На улице было пустынно. Я держала в руке связку палочек. Кислота боярышника и острые края сахарной глазури поцарапали уголки губ. Я шла обратно и плакала.
Сяо Тао спустилась вниз перебирать овощи. Увидев меня с кучей танхулу и заплаканным лицом, она подумала, что меня обманули, и потащила меня разбираться с нечестным торговцем.
Я доела ягоды, слезы высохли, но на душе остался тяжелый осадок, словно от мелких камней. Я не могла успокоиться.
Оставшиеся танхулу я отдала Сяо Тао, велела ей есть поменьше, чтобы не испортить зубы, и не есть их на ночь. Остатки посоветовала завернуть в бумажный пакет, положить в таз со льдом и поставить у окна замерзать.
Сяо Тао ушла на кухню и стала мыть овощи.
— Старый Ли и остальные сегодня не придут. После Нового года надо будет им ответить.
Нож заскрежетал по краю котла. Я рассеянно ответила:
— Как раз вовремя. Мы все равно здесь больше не останемся.
Сяо Тао, ничего не подозревая, спросила, не переезжаем ли мы.
Какой переезд? Нас всего двое во всем доме, кто дышит. Куда нам переезжать?
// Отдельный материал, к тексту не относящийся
/-! ## modPow -/

@[simp] theorem modPow_pending (f : Power → Power) : (s.modPow f).pending = s.pending := rfl
@[simp] theorem modPow_fuses (f : Power → Power) : (s.modPow f).fuses = s.fuses := rfl
@[simp] theorem modPow_csr (f : Power → Power) : (s.modPow f).csr = s.csr := rfl
@[simp] theorem modPow_latchHi (f : Power → Power) : (s.modPow f).latchHi = s.latchHi := rfl
@[simp] theorem modPow_ddr (f : Power → Power) : (s.modPow f).ddr = s.ddr := rfl
@[simp] theorem modPow_bus (f : Power → Power) : (s.modPow f).bus = s.bus := rfl
@[simp] theorem modPow_tx (f : Power → Power) : (s.modPow f).tx = s.tx := rfl
@[simp] theorem modPow_faults (f : Power → Power) : (s.modPow f).faults = s.faults := rfl
@[simp] theorem modPow_rc (f : Power → Power) : (s.modPow f).rc = s.rc := rfl
@[simp] theorem modPow_clusters (f : Power → Power) : (s.modPow f).clusters = s.clusters := rfl
@[simp] theorem modPow_imem (f : Power → Power) : (s.modPow f).imem = s.imem := rfl
@[simp] theorem modPow_banks (f : Power → Power) : (s.modPow f).banks = s.banks := rfl
@[simp] theorem modPow_inbox (f : Power → Power) : (s.modPow f).inbox = s.inbox := rfl
@[simp] theorem modPow_held (f : Power → Power) : (s.modPow f).held = s.held := rfl
@[simp] theorem modPow_probes (f : Power → Power) : (s.modPow f).probes = s.probes := rfl
@[simp] theorem modPow_fabTrig (f : Power → Power) : (s.modPow f).fabTrig = s.fabTrig := rfl
@[simp] theorem modPow_dmb (f : Power → Power) : (s.modPow f).dmb = s.dmb := rfl
@[simp] theorem modPow_acc (f : Power → Power) : (s.modPow f).acc = s.acc := rfl
@[simp] theorem modPow_scrubPos (f : Power → Power) : (s.modPow f).scrubPos = s.scrubPos := rfl
@[simp] theorem modPow_stepped (f : Power → Power) : (s.modPow f).stepped = s.stepped := rfl
@[simp] theorem modPow_links (f : Power → Power) : (s.modPow f).links = s.links := rfl
@[simp] theorem modPow_lines (f : Power → Power) : (s.modPow f).lines = s.lines := rfl
@[simp] theorem modPow_net (f : Power → Power) : (s.modPow f).net = s.net := rfl
@[simp] theorem modPow_crypt (f : Power → Power) : (s.modPow f).crypt = s.crypt := rfl
@[simp] theorem modPow_spoor (f : Power → Power) : (s.modPow f).spoor = s.spoor := rfl
@[simp] theorem modPow_lynx (f : Power → Power) : (s.modPow f).lynx = s.lynx := rfl
@[simp] theorem modPow_ring (f : Power → Power) : (s.modPow f).ring = s.ring := rfl
@[simp] theorem modPow_spad (f : Power → Power) : (s.modPow f).spad = s.spad := rfl
@[simp] theorem modPow_acq (f : Power → Power) : (s.modPow f).acq = s.acq := rfl
@[simp] theorem modPow_time (f : Power → Power) : (s.modPow f).time = s.time := rfl
@[simp] theorem modPow_power (f : Power → Power) : (s.modPow f).power = f s.power := rfl
@[simp] theorem modPow_badger (f : Power → Power) : (s.modPow f).badger = s.badger := rfl
@[simp] theorem modPow_ports (f : Power → Power) : (s.modPow f).ports = s.ports := rfl
@[simp] theorem modPow_tests (f : Power → Power) : (s.modPow f).tests = s.tests := rfl
@[simp] theorem modPow_shale (f : Power → Power) : (s.modPow f).shale = s.shale := rfl
@[simp] theorem modPow_dbg (f : Power → Power) : (s.modPow f).dbg = s.dbg := rfl
@[simp] theorem modPow_boot (f : Power → Power) : (s.modPow f).boot = s.boot := rfl
@[simp] theorem modPow_host (f : Power → Power) : (s.modPow f).host = s.host := rfl
@[simp] theorem modPow_freeCount (f : Power → Power) : (s.modPow f).freeCount = s.freeCount := rfl

/-! ## modSpad -/

@[simp] theorem modSpad_pending (f : Spad → Spad) : (s.modSpad f).pending = s.pending := rfl
@[simp] theorem modSpad_fuses (f : Spad → Spad) : (s.modSpad f).fuses = s.fuses := rfl
@[simp] theorem modSpad_csr (f : Spad → Spad) : (s.modSpad f).csr = s.csr := rfl
@[simp] theorem modSpad_latchHi (f : Spad → Spad) : (s.modSpad f).latchHi = s.latchHi := rfl
@[simp] theorem modSpad_ddr (f : Spad → Spad) : (s.modSpad f).ddr = s.ddr := rfl
@[simp] theorem modSpad_bus (f : Spad → Spad) : (s.modSpad f).bus = s.bus := rfl
@[simp] theorem modSpad_tx (f : Spad → Spad) : (s.modSpad f).tx = s.tx := rfl
@[simp] theorem modSpad_faults (f : Spad → Spad) : (s.modSpad f).faults = s.faults := rfl
@[simp] theorem modSpad_rc (f : Spad → Spad) : (s.modSpad f).rc = s.rc := rfl
@[simp] theorem modSpad_clusters (f : Spad → Spad) : (s.modSpad f).clusters = s.clusters := rfl
@[simp] theorem modSpad_imem (f : Spad → Spad) : (s.modSpad f).imem = s.imem := rfl
@[simp] theorem modSpad_banks (f : Spad → Spad) : (s.modSpad f).banks = s.banks := rfl
@[simp] theorem modSpad_inbox (f : Spad → Spad) : (s.modSpad f).inbox = s.inbox := rfl
@[simp] theorem modSpad_held (f : Spad → Spad) : (s.modSpad f).held = s.held := rfl
@[simp] theorem modSpad_probes (f : Spad → Spad) : (s.modSpad f).probes = s.probes := rfl
@[simp] theorem modSpad_fabTrig (f : Spad → Spad) : (s.modSpad f).fabTrig = s.fabTrig := rfl
@[simp] theorem modSpad_dmb (f : Spad → Spad) : (s.modSpad f).dmb = s.dmb := rfl
@[simp] theorem modSpad_acc (f : Spad → Spad) : (s.modSpad f).acc = s.acc := rfl
@[simp] theorem modSpad_scrubPos (f : Spad → Spad) : (s.modSpad f).scrubPos = s.scrubPos := rfl
@[simp] theorem modSpad_stepped (f : Spad → Spad) : (s.modSpad f).stepped = s.stepped := rfl
@[simp] theorem modSpad_links (f : Spad → Spad) : (s.modSpad f).links = s.links := rfl
@[simp] theorem modSpad_lines (f : Spad → Spad) : (s.modSpad f).lines = s.lines := rfl
@[simp] theorem modSpad_net (f : Spad → Spad) : (s.modSpad f).net = s.net := rfl
@[simp] theorem modSpad_crypt (f : Spad → Spad) : (s.modSpad f).crypt = s.crypt := rfl
@[simp] theorem modSpad_spoor (f : Spad → Spad) : (s.modSpad f).spoor = s.spoor := rfl
@[simp] theorem modSpad_lynx (f : Spad → Spad) : (s.modSpad f).lynx = s.lynx := rfl
@[simp] theorem modSpad_ring (f : Spad → Spad) : (s.modSpad f).ring = s.ring := rfl
@[simp] theorem modSpad_spad (f : Spad → Spad) : (s.modSpad f).spad = f s.spad := rfl
@[simp] theorem modSpad_acq (f : Spad → Spad) : (s.modSpad f).acq = s.acq := rfl
@[simp] theorem modSpad_time (f : Spad → Spad) : (s.modSpad f).time = s.time := rfl
@[simp] theorem modSpad_power (f : Spad → Spad) : (s.modSpad f).power = s.power := rfl
@[simp] theorem modSpad_badger (f : Spad → Spad) : (s.modSpad f).badger = s.badger := rfl
@[simp] theorem modSpad_ports (f : Spad → Spad) : (s.modSpad f).ports = s.ports := rfl
@[simp] theorem modSpad_tests (f : Spad → Spad) : (s.modSpad f).tests = s.tests := rfl
@[simp] theorem modSpad_shale (f : Spad → Spad) : (s.modSpad f).shale = s.shale := rfl
@[simp] theorem modSpad_dbg (f : Spad → Spad) : (s.modSpad f).dbg = s.dbg := rfl
@[simp] theorem modSpad_boot (f : Spad → Spad) : (s.modSpad f).boot = s.boot := rfl
@[simp] theorem modSpad_host (f : Spad → Spad) : (s.modSpad f).host = s.host := rfl
@[simp] theorem modSpad_freeCount (f : Spad → Spad) : (s.modSpad f).freeCount = s.freeCount := rfl

/-! ## modSh -/

@[simp] theorem modSh_pending (f : Shale → Shale) : (s.modSh f).pending = s.pending := rfl
@[simp] theorem modSh_fuses (f : Shale → Shale) : (s.modSh f).fuses = s.fuses := rfl
@[simp] theorem modSh_csr (f : Shale → Shale) : (s.modSh f).csr = s.csr := rfl
@[simp] theorem modSh_latchHi (f : Shale → Shale) : (s.modSh f).latchHi = s.latchHi := rfl
@[simp] theorem modSh_ddr (f : Shale → Shale) : (s.modSh f).ddr = s.ddr := rfl
@[simp] theorem modSh_bus (f : Shale → Shale) : (s.modSh f).bus = s.bus := rfl
@[simp] theorem modSh_tx (f : Shale → Shale) : (s.modSh f).tx = s.tx := rfl
@[simp] theorem modSh_faults (f : Shale → Shale) : (s.modSh f).faults = s.faults := rfl
@[simp] theorem modSh_rc (f : Shale → Shale) : (s.modSh f).rc = s.rc := rfl
@[simp] theorem modSh_clusters (f : Shale → Shale) : (s.modSh f).clusters = s.clusters := rfl
@[simp] theorem modSh_imem (f : Shale → Shale) : (s.modSh f).imem = s.imem := rfl
@[simp] theorem modSh_banks (f : Shale → Shale) : (s.modSh f).banks = s.banks := rfl
@[simp] theorem modSh_inbox (f : Shale → Shale) : (s.modSh f).inbox = s.inbox := rfl
@[simp] theorem modSh_held (f : Shale → Shale) : (s.modSh f).held = s.held := rfl
@[simp] theorem modSh_probes (f : Shale → Shale) : (s.modSh f).probes = s.probes := rfl
@[simp] theorem modSh_fabTrig (f : Shale → Shale) : (s.modSh f).fabTrig = s.fabTrig := rfl
@[simp] theorem modSh_dmb (f : Shale → Shale) : (s.modSh f).dmb = s.dmb := rfl
@[simp] theorem modSh_acc (f : Shale → Shale) : (s.modSh f).acc = s.acc := rfl
@[simp] theorem modSh_scrubPos (f : Shale → Shale) : (s.modSh f).scrubPos = s.scrubPos := rfl
@[simp] theorem modSh_stepped (f : Shale → Shale) : (s.modSh f).stepped = s.stepped := rfl
@[simp] theorem modSh_links (f : Shale → Shale) : (s.modSh f).links = s.links := rfl
@[simp] theorem modSh_lines (f : Shale → Shale) : (s.modSh f).lines = s.lines := rfl
@[simp] theorem modSh_net (f : Shale → Shale) : (s.modSh f).net = s.net := rfl
@[simp] theorem modSh_crypt (f : Shale → Shale) : (s.modSh f).crypt = s.crypt := rfl
@[simp] theorem modSh_spoor (f : Shale → Shale) : (s.modSh f).spoor = s.spoor := rfl
@[simp] theorem modSh_lynx (f : Shale → Shale) : (s.modSh f).lynx = s.lynx := rfl
@[simp] theorem modSh_ring (f : Shale → Shale) : (s.modSh f).ring = s.ring := rfl
@[simp] theorem modSh_spad (f : Shale → Shale) : (s.modSh f).spad = s.spad := rfl
@[simp] theorem modSh_acq (f : Shale → Shale) : (s.modSh f).acq = s.acq := rfl
@[simp] theorem modSh_time (f : Shale → Shale) : (s.modSh f).time = s.time := rfl
@[simp] theorem modSh_power (f : Shale → Shale) : (s.modSh f).power = s.power := rfl
@[simp] theorem modSh_badger (f : Shale → Shale) : (s.modSh f).badger = s.badger := rfl
@[simp] theorem modSh_ports (f : Shale → Shale) : (s.modSh f).ports = s.ports := rfl
@[simp] theorem modSh_tests (f : Shale → Shale) : (s.modSh f).tests = s.tests := rfl
@[simp] theorem modSh_shale (f : Shale → Shale) : (s.modSh f).shale = f s.shale := rfl
@[simp] theorem modSh_dbg (f : Shale → Shale) : (s.modSh f).dbg = s.dbg := rfl
@[simp] theorem modSh_boot (f : Shale → Shale) : (s.modSh f).boot = s.boot := rfl
@[simp] theorem modSh_host (f : Shale → Shale) : (s.modSh f).host = s.host := rfl
@[simp] theorem modSh_freeCount (f : Shale → Shale) : (s.modSh f).freeCount = s.freeCount := rfl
Таким, как мы, стоит сменить место — и никто нас больше не узнает.
Даже просто заработать на еду нелегко, а еще нужно постоянно остерегаться других.
— В полдень я отлучусь. Впредь не запирай дверь наобум. Я еще не вернулась, а ты уже спишь мертвым сном.
Сяо Тао не поняла и решила, что если я ухожу вечером, то собираюсь ночевать у Цзян И.
Я наняла повозку, сама написала документ о расторжении аренды и собиралась, заключив договор, поехать к старику на гору в южном пригороде, чтобы вернуть деньги. А потом найти другое место для жизни.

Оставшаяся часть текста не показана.